▸ **THE PROBLEM**
Please give back word for word the lines of the material below between the line containing "s.regs.clearReport := rfl" and the line containing "op).plat = s.plat := rfl", inclusive.

BEGIN

-- ==== Sys2Proof/Laws/State.lean ====
section
/-! SUPPORT. What each named update of the state does to each field: one lemma a field, true by
definition, so that no later proof unfolds a record update. -/

namespace Sys2Proof.Machine

/-! ### Updates of `State` -/

@[simp] theorem State.setEng_regs (s : State) (g : Engine) : (s.setEng g).regs = s.regs := rfl
@[simp] theorem State.setEng_eng (s : State) (g : Engine) : (s.setEng g).eng = g := rfl
@[simp] theorem State.setEng_mem (s : State) (g : Engine) : (s.setEng g).mem = s.mem := rfl
@[simp] theorem State.setEng_plat (s : State) (g : Engine) : (s.setEng g).plat = s.plat := rfl
@[simp] theorem State.setEng_inputs (s : State) (g : Engine) : (s.setEng g).inputs = s.inputs := rfl
@[simp] theorem State.setEng_busLog (s : State) (g : Engine) : (s.setEng g).busLog = s.busLog := rfl
@[simp] theorem State.setEng_hostLog (s : State) (g : Engine) : (s.setEng g).hostLog = s.hostLog := rfl
@[simp] theorem State.setRegs_regs (s : State) (r : Regs) : (s.setRegs r).regs = r := rfl
@[simp] theorem State.setRegs_eng (s : State) (r : Regs) : (s.setRegs r).eng = s.eng := rfl
@[simp] theorem State.setRegs_mem (s : State) (r : Regs) : (s.setRegs r).mem = s.mem := rfl
@[simp] theorem State.setRegs_plat (s : State) (r : Regs) : (s.setRegs r).plat = s.plat := rfl
@[simp] theorem State.setRegs_inputs (s : State) (r : Regs) : (s.setRegs r).inputs = s.inputs := rfl
@[simp] theorem State.setRegs_busLog (s : State) (r : Regs) : (s.setRegs r).busLog = s.busLog := rfl
@[simp] theorem State.setRegs_hostLog (s : State) (r : Regs) : (s.setRegs r).hostLog = s.hostLog := rfl
@[simp] theorem State.setInputs_regs (s : State) (l : List Timed) : (s.setInputs l).regs = s.regs := rfl
@[simp] theorem State.setInputs_eng (s : State) (l : List Timed) : (s.setInputs l).eng = s.eng := rfl
@[simp] theorem State.setInputs_mem (s : State) (l : List Timed) : (s.setInputs l).mem = s.mem := rfl
@[simp] theorem State.setInputs_plat (s : State) (l : List Timed) : (s.setInputs l).plat = s.plat := rfl
@[simp] theorem State.setInputs_inputs (s : State) (l : List Timed) : (s.setInputs l).inputs = l := rfl
@[simp] theorem State.setInputs_busLog (s : State) (l : List Timed) : (s.setInputs l).busLog = s.busLog := rfl
@[simp] theorem State.setInputs_hostLog (s : State) (l : List Timed) : (s.setInputs l).hostLog = s.hostLog := rfl
@[simp] theorem State.logBus_regs (s : State) (x : BusAccess) : (s.logBus x).regs = s.regs := rfl
@[simp] theorem State.logBus_eng (s : State) (x : BusAccess) : (s.logBus x).eng = s.eng := rfl
@[simp] theorem State.logBus_mem (s : State) (x : BusAccess) : (s.logBus x).mem = s.mem := rfl
@[simp] theorem State.logBus_plat (s : State) (x : BusAccess) : (s.logBus x).plat = s.plat := rfl
@[simp] theorem State.logBus_inputs (s : State) (x : BusAccess) : (s.logBus x).inputs = s.inputs := rfl
@[simp] theorem State.logBus_busLog (s : State) (x : BusAccess) : (s.logBus x).busLog = x :: s.busLog := rfl
@[simp] theorem State.logBus_hostLog (s : State) (x : BusAccess) : (s.logBus x).hostLog = s.hostLog := rfl
@[simp] theorem State.logHost_regs (s : State) (x : HostObs) : (s.logHost x).regs = s.regs := rfl
@[simp] theorem State.logHost_eng (s : State) (x : HostObs) : (s.logHost x).eng = s.eng := rfl
@[simp] theorem State.logHost_mem (s : State) (x : HostObs) : (s.logHost x).mem = s.mem := rfl
@[simp] theorem State.logHost_plat (s : State) (x : HostObs) : (s.logHost x).plat = s.plat := rfl
@[simp] theorem State.logHost_inputs (s : State) (x : HostObs) : (s.logHost x).inputs = s.inputs := rfl
@[simp] theorem State.logHost_busLog (s : State) (x : HostObs) : (s.logHost x).busLog = s.busLog := rfl
@[simp] theorem State.logHost_hostLog (s : State) (x : HostObs) : (s.logHost x).hostLog = x :: s.hostLog := rfl
@[simp] theorem State.store_regs (s : State) (a : Nat) (v : Byte) : (s.store a v).regs = s.regs := rfl
@[simp] theorem State.store_eng (s : State) (a : Nat) (v : Byte) : (s.store a v).eng = s.eng := rfl
@[simp] theorem State.store_mem (s : State) (a : Nat) (v : Byte) : (s.store a v).mem = Memory.write s.mem a v := rfl
@[simp] theorem State.store_plat (s : State) (a : Nat) (v : Byte) : (s.store a v).plat = s.plat := rfl
@[simp] theorem State.store_inputs (s : State) (a : Nat) (v : Byte) : (s.store a v).inputs = s.inputs := rfl
@[simp] theorem State.store_busLog (s : State) (a : Nat) (v : Byte) : (s.store a v).busLog = .write a v :: s.busLog := rfl
@[simp] theorem State.store_hostLog (s : State) (a : Nat) (v : Byte) : (s.store a v).hostLog = s.hostLog := rfl
@[simp] theorem State.errorEntry_regs (s : State) (e : ErrSub) (info : DWord) : (s.errorEntry e info).regs = s.regs.report e info := rfl
@[simp] theorem State.errorEntry_eng (s : State) (e : ErrSub) (info : DWord) : (s.errorEntry e info).eng = s.eng.goto .idle := rfl
@[simp] theorem State.errorEntry_mem (s : State) (e : ErrSub) (info : DWord) : (s.errorEntry e info).mem = s.mem := rfl
@[simp] theorem State.errorEntry_plat (s : State) (e : ErrSub) (info : DWord) : (s.errorEntry e info).plat = s.plat := rfl
@[simp] theorem State.errorEntry_inputs (s : State) (e : ErrSub) (info : DWord) : (s.errorEntry e info).inputs = s.inputs := rfl
@[simp] theorem State.errorEntry_busLog (s : State) (e : ErrSub) (info : DWord) : (s.errorEntry e info).busLog = s.busLog := rfl
@[simp] theorem State.errorEntry_hostLog (s : State) (e : ErrSub) (info : DWord) : (s.errorEntry e info).hostLog = s.hostLog := rfl
@[simp] theorem State.complete_regs (s : State) (n : DWord) (b : Word) : (s.complete n b).regs = s.regs.finished n b s.eng.k := rfl
@[simp] theorem State.complete_eng (s : State) (n : DWord) (b : Word) : (s.complete n b).eng = s.eng.goto .idle := rfl
@[simp] theorem State.complete_mem (s : State) (n : DWord) (b : Word) : (s.complete n b).mem = s.mem := rfl
@[simp] theorem State.complete_plat (s : State) (n : DWord) (b : Word) : (s.complete n b).plat = s.plat := rfl
@[simp] theorem State.complete_inputs (s : State) (n : DWord) (b : Word) : (s.complete n b).inputs = s.inputs := rfl
@[simp] theorem State.complete_busLog (s : State) (n : DWord) (b : Word) : (s.complete n b).busLog = s.busLog := rfl
@[simp] theorem State.complete_hostLog (s : State) (n : DWord) (b : Word) : (s.complete n b).hostLog = s.hostLog := rfl
@[simp] theorem State.acknowledge_regs (s : State) (v : Word) : (s.acknowledge v).regs = s.regs.w1c v := rfl
@[simp] theorem State.acknowledge_eng (s : State) (v : Word) : (s.acknowledge v).eng = s.eng := rfl
@[simp] theorem State.acknowledge_mem (s : State) (v : Word) : (s.acknowledge v).mem = s.mem := rfl
@[simp] theorem State.acknowledge_plat (s : State) (v : Word) : (s.acknowledge v).plat = s.plat := rfl
@[simp] theorem State.acknowledge_inputs (s : State) (v : Word) : (s.acknowledge v).inputs = s.inputs := rfl
@[simp] theorem State.acknowledge_busLog (s : State) (v : Word) : (s.acknowledge v).busLog = s.busLog := rfl
@[simp] theorem State.acknowledge_hostLog (s : State) (v : Word) : (s.acknowledge v).hostLog = s.hostLog := rfl
@[simp] theorem State.reject_regs (s : State) : (s.reject).regs = s.regs.setRej := rfl
@[simp] theorem State.reject_eng (s : State) : (s.reject).eng = s.eng := rfl
@[simp] theorem State.reject_mem (s : State) : (s.reject).mem = s.mem := rfl
@[simp] theorem State.reject_plat (s : State) : (s.reject).plat = s.plat := rfl
@[simp] theorem State.reject_inputs (s : State) : (s.reject).inputs = s.inputs := rfl
@[simp] theorem State.reject_busLog (s : State) : (s.reject).busLog = s.busLog := rfl
@[simp] theorem State.reject_hostLog (s : State) : (s.reject).hostLog = s.hostLog := rfl
@[simp] theorem State.latched_regs (s : State) (op : BitVec 4) : (s.latched op).regs = s.regs.clearReport := rfl
@[simp] theorem State.latched_eng (s : State) (op : BitVec 4) : (s.latched op).eng = s.eng.latch op s.regs := rfl
@[simp] theorem State.latched_mem (s : State) (op : BitVec 4) : (s.latched op).mem = s.mem := rfl
@[simp] theorem State.latched_plat (s : State) (op : BitVec 4) : (s.latched op).plat = s.plat := rfl
@[simp] theorem State.latched_inputs (s : State) (op : BitVec 4) : (s.latched op).inputs = s.inputs := rfl
@[simp] theorem State.latched_busLog (s : State) (op : BitVec 4) : (s.latched op).busLog = s.busLog := rfl
@[simp] theorem State.latched_hostLog (s : State) (op : BitVec 4) : (s.latched op).hostLog = s.hostLog := rfl
@[simp] theorem State.returns_regs (s : State) (x : MicroResult) : (s.returns x).regs = s.regs := rfl
@[simp] theorem State.returns_eng (s : State) (x : MicroResult) : (s.returns x).eng = s.eng.setRet x := rfl
@[simp] theorem State.returns_mem (s : State) (x : MicroResult) : (s.returns x).mem = s.mem := rfl
@[simp] theorem State.returns_plat (s : State) (x : MicroResult) : (s.returns x).plat = s.plat := rfl
@[simp] theorem State.returns_inputs (s : State) (x : MicroResult) : (s.returns x).inputs = s.inputs := rfl
@[simp] theorem State.returns_busLog (s : State) (x : MicroResult) : (s.returns x).busLog = s.busLog := rfl
@[simp] theorem State.returns_hostLog (s : State) (x : MicroResult) : (s.returns x).hostLog = s.hostLog := rfl
@[simp] theorem State.failed_regs (s : State) (c : BitVec 4) (sub : BitVec 8) (i : DWord) : (s.failed c sub i).regs = { s.regs with errCode := c, errSub := sub, errInfo := i, outLen := 0, payloadBits := 0, symbols := 0, done := false, err := true } := rfl
@[simp] theorem State.failed_eng (s : State) (c : BitVec 4) (sub : BitVec 8) (i : DWord) : (s.failed c sub i).eng = { s.eng with fsm := .idle, phase := 0 } := rfl
@[simp] theorem State.failed_mem (s : State) (c : BitVec 4) (sub : BitVec 8) (i : DWord) : (s.failed c sub i).mem = s.mem := rfl
@[simp] theorem State.failed_plat (s : State) (c : BitVec 4) (sub : BitVec 8) (i : DWord) : (s.failed c sub i).plat = s.plat := rfl
@[simp] theorem State.failed_inputs (s : State) (c : BitVec 4) (sub : BitVec 8) (i : DWord) : (s.failed c sub i).inputs = s.inputs := rfl
@[simp] theorem State.failed_busLog (s : State) (c : BitVec 4) (sub : BitVec 8) (i : DWord) : (s.failed c sub i).busLog = s.busLog := rfl
@[simp] theorem State.failed_hostLog (s : State) (c : BitVec 4) (sub : BitVec 8) (i : DWord) : (s.failed c sub i).hostLog = s.hostLog := rfl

END

▸ **TASK ANSWER**
@[simp] theorem State.latched_regs (s : State) (op : BitVec 4) : (s.latched op).regs = s.regs.clearReport := rfl
@[simp] theorem State.latched_eng (s : State) (op : BitVec 4) : (s.latched op).eng = s.eng.latch op s.regs := rfl
@[simp] theorem State.latched_mem (s : State) (op : BitVec 4) : (s.latched op).mem = s.mem := rfl
@[simp] theorem State.latched_plat (s : State) (op : BitVec 4) : (s.latched op).plat = s.plat := rfl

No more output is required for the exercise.